Task item:
Using the records below, filter for lines that contain the string "entries" and copy them out.

Data supplied:
┌──
/-- R86, R94 to R97, R108 to R110: converting a code that is not a NaN to a number and rounding that to the
same format gives the code back, with no flag, in every rounding mode; `fclass` gives exactly one class bit.
A finite number that is not 0 is rounded to the nearest element, a tie to the even one, with inexact where
that changes it, and overflows beyond the range; a sum and a product of finite numbers are rounded once, as
their exact value is; a number rounded to an integer goes to the nearest, a tie to the even one. The
conditions of `fcmp` and the choice of `fmin` and `fmax` are those of the values. -/
def Obligations.FloatFormats : Prop :=
  (∀ f c mode r ov, f ≤ 5 → c < 2 ^ elemBits f → isNan (decodeFloat f c) = false →
     toFloat f mode r ov (decodeFloat f c) = (c, 0)) ∧
  (∀ c, c < 2 ^ 32 → fclassOf c = 2 ^ classBit (decodeFloat 0 c) (c / 2 ^ 23 % 256 ≠ 0)) ∧
  (∀ f s m e r ov, f ≤ 5 → m ≠ 0 → RoundsToNearest f (.fin s m e) (toFloat f 0 r ov (.fin s m e))) ∧
  (∀ f mode r ov xs x, f ≤ 5 → (∀ y ∈ xs, finite y = true) → finite x = true → valueOf x ≠ 0 →
     valueOf x = (xs.map valueOf).sum → sumRound f mode r ov xs xs = toFloat f mode r ov x) ∧
  (∀ f mode r ov a b x, f ≤ 5 → finite a = true → finite b = true → finite x = true → valueOf x ≠ 0 →
     valueOf x = valueOf a * valueOf b → mulRound f mode r ov a b = toFloat f mode r ov x) ∧
  (∀ lo hi r x, finite x = true → (toInt lo hi 0 r x).2.getLsbD 0 = false →
     let y := (toInt lo hi 0 r x).1
     lo ≤ y ∧ y ≤ hi ∧ 2 * |valueOf x - y| ≤ 1 ∧ (2 * |valueOf x - y| = 1 → y % 2 = 0)) ∧
  (∀ a b, isNan a = false → isNan b = false →
     (fcmpHolds 0 a b = true ↔ sameValue a b) ∧ (fcmpHolds 1 a b = true ↔ ¬ sameValue a b) ∧
     (fcmpHolds 2 a b = true ↔ below a b) ∧ (fcmpHolds 3 a b = true ↔ below a b ∨ sameValue a b) ∧
     (fcmpHolds 4 a b = true ↔ below b a) ∧ (fcmpHolds 5 a b = true ↔ below b a ∨ sameValue a b) ∧
     fcmpHolds 6 a b = false ∧ fcmpHolds 7 a b = true) ∧
  (∀ c a b, c < 8 → isNan a = true ∨ isNan b = true →
     fcmpHolds c a b = (c == 1 || c == 6)) ∧
  (∀ f a b, f ≤ 5 → isNan (decodeFloat f a) = false → isNan (decodeFloat f b) = false →
     below (decodeFloat f a) (decodeFloat f b) →
     minMaxCode f true a b = (b, 0) ∧ minMaxCode f true b a = (b, 0) ∧
     minMaxCode f false a b = (a, 0) ∧ minMaxCode f false b a = (a, 0))

/-- R110: `fcmp` writes its predicate by the condition, and a signalling NaN in an enabled lane sets invalid,
as nothing else does. Where the manual leaves a point open this rests on the model's choices, log entries
33 and 124. -/
def Obligations.FloatCompare : Prop :=
  ∀ a m s x, Issues (.fcmp a m) a s x →
    WritesPred (.fcmp a m) s x m.px.toNat
      (fun l => fcmpHolds m.py.toNat (floatAt x.train a a.s1 l) (floatAt x.train a a.s2 l))
      (if ∃ l ∈ x.lanes, isSnan (floatAt x.train a a.s1 l) = true ∨
          isSnan (floatAt x.train a a.s2 l) = true then fInvalid else 0)

/-- R24, R27, R61, R104, R112: `div`, `rem` and the FP32 functions issue a producer; the fill writes the
quotient, remainder or function value later, with the flags. Where the manual leaves a point open this rests
on the model's choices, log entries 5 and 34. -/
def Obligations.LaterProducers : Prop :=
  ∀ i a n lat f s x, laterRule i = some (a, n, lat, f) → Issues i a s x →
    Launches i a s x n (fun l => onSources i a x (fun _ p q _ => (f p q).1) l)
      (orLanes (writtenLanes x a.dst) fun l => onSources i a x (fun _ p q _ => (f p q).2) l)
      (s.now + lat)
└──
Result below:
as nothing else does. Where the manual leaves a point open this rests on the model's choices, log entries
on the model's choices, log entries 5 and 34. -/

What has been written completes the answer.